▶ [Required action] Extract the line that contains "let v := w % 2 ^ nbits" and every line after it to the end of the records below, exactly as written and nothing else.

= = = = = = =

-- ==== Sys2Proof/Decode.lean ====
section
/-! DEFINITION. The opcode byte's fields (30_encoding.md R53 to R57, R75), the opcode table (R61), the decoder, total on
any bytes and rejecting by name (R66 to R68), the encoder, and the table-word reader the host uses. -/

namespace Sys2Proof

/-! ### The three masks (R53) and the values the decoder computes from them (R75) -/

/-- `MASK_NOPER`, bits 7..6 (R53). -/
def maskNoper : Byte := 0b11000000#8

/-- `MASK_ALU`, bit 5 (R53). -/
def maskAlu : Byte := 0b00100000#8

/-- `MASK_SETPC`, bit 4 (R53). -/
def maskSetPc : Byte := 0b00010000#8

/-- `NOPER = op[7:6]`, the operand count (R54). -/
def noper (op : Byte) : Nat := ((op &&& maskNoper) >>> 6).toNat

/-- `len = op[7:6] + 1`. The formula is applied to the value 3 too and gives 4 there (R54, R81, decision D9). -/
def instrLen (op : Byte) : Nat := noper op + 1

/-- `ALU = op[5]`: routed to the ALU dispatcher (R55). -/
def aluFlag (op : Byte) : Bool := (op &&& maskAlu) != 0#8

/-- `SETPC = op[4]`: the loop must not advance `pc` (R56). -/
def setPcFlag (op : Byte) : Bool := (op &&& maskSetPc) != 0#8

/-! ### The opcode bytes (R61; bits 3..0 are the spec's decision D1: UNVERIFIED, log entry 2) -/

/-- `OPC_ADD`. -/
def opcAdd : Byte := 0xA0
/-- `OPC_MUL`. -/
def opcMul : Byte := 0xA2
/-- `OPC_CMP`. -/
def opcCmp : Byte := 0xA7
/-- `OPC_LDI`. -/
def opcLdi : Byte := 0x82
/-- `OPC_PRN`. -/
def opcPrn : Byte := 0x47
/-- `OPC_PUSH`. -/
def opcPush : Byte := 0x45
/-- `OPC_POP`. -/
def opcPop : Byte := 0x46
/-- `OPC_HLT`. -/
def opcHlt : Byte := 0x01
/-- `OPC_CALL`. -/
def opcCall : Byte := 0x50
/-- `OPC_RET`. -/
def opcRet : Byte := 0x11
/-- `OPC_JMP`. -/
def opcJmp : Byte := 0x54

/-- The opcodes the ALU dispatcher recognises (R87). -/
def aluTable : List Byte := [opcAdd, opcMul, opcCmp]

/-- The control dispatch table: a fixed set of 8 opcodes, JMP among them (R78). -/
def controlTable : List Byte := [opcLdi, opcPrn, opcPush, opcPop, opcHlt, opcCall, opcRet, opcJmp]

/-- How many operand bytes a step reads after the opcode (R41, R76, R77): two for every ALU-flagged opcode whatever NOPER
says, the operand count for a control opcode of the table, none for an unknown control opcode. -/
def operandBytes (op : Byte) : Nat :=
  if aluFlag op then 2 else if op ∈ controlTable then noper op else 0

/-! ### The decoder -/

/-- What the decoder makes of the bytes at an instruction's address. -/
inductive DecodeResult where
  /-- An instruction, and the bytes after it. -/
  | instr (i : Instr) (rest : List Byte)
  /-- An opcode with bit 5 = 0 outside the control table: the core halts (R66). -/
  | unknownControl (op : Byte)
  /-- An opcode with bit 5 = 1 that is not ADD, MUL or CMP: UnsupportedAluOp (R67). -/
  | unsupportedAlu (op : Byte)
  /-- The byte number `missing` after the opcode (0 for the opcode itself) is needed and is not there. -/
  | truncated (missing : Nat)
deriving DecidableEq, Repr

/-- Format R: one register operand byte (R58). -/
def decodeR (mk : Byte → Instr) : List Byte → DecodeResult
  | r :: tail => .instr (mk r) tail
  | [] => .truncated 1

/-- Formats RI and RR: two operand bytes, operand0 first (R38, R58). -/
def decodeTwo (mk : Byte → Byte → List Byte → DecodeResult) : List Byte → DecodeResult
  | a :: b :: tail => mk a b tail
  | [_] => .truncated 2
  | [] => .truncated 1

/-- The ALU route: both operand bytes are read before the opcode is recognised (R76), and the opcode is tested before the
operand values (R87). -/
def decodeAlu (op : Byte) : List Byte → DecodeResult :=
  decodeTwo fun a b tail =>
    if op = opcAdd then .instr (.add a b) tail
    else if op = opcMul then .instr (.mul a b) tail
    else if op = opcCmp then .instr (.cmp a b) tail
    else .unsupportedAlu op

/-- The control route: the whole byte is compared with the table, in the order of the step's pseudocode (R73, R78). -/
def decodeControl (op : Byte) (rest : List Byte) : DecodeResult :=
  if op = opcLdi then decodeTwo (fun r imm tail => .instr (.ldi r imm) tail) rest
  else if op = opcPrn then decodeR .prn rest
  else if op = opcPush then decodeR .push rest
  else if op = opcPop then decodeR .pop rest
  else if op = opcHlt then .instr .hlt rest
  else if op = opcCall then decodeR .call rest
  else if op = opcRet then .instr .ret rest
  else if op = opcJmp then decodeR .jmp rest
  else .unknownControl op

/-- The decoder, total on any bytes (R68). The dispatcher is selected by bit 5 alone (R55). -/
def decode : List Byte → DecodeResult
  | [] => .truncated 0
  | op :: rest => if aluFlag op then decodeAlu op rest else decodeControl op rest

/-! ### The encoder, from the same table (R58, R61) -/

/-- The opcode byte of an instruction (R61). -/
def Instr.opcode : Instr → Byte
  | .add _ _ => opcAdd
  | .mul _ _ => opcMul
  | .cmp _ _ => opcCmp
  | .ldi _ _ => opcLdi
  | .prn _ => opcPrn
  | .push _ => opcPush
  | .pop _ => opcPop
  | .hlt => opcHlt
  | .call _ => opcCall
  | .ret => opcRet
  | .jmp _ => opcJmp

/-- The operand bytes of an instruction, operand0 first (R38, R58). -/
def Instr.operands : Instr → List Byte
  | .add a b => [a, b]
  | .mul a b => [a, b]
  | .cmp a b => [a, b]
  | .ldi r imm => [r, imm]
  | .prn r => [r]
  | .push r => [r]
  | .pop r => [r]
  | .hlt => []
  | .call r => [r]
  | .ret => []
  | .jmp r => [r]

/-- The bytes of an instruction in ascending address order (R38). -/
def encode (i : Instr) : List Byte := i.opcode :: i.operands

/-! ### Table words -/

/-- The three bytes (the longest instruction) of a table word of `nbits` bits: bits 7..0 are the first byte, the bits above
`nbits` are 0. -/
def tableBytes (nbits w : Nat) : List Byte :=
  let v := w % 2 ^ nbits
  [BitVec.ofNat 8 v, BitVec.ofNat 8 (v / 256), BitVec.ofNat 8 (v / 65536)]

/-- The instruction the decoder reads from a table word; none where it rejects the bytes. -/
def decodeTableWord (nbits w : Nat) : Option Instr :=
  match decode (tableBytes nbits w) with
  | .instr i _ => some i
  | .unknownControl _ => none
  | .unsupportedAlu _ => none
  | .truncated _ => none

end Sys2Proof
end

= = = = = = =

▶ [Output]
  let v := w % 2 ^ nbits
  [BitVec.ofNat 8 v, BitVec.ofNat 8 (v / 256), BitVec.ofNat 8 (v / 65536)]

/-- The instruction the decoder reads from a table word; none where it rejects the bytes. -/
def decodeTableWord (nbits w : Nat) : Option Instr :=
  match decode (tableBytes nbits w) with
  | .instr i _ => some i
  | .unknownControl _ => none
  | .unsupportedAlu _ => none
  | .truncated _ => none

end Sys2Proof
end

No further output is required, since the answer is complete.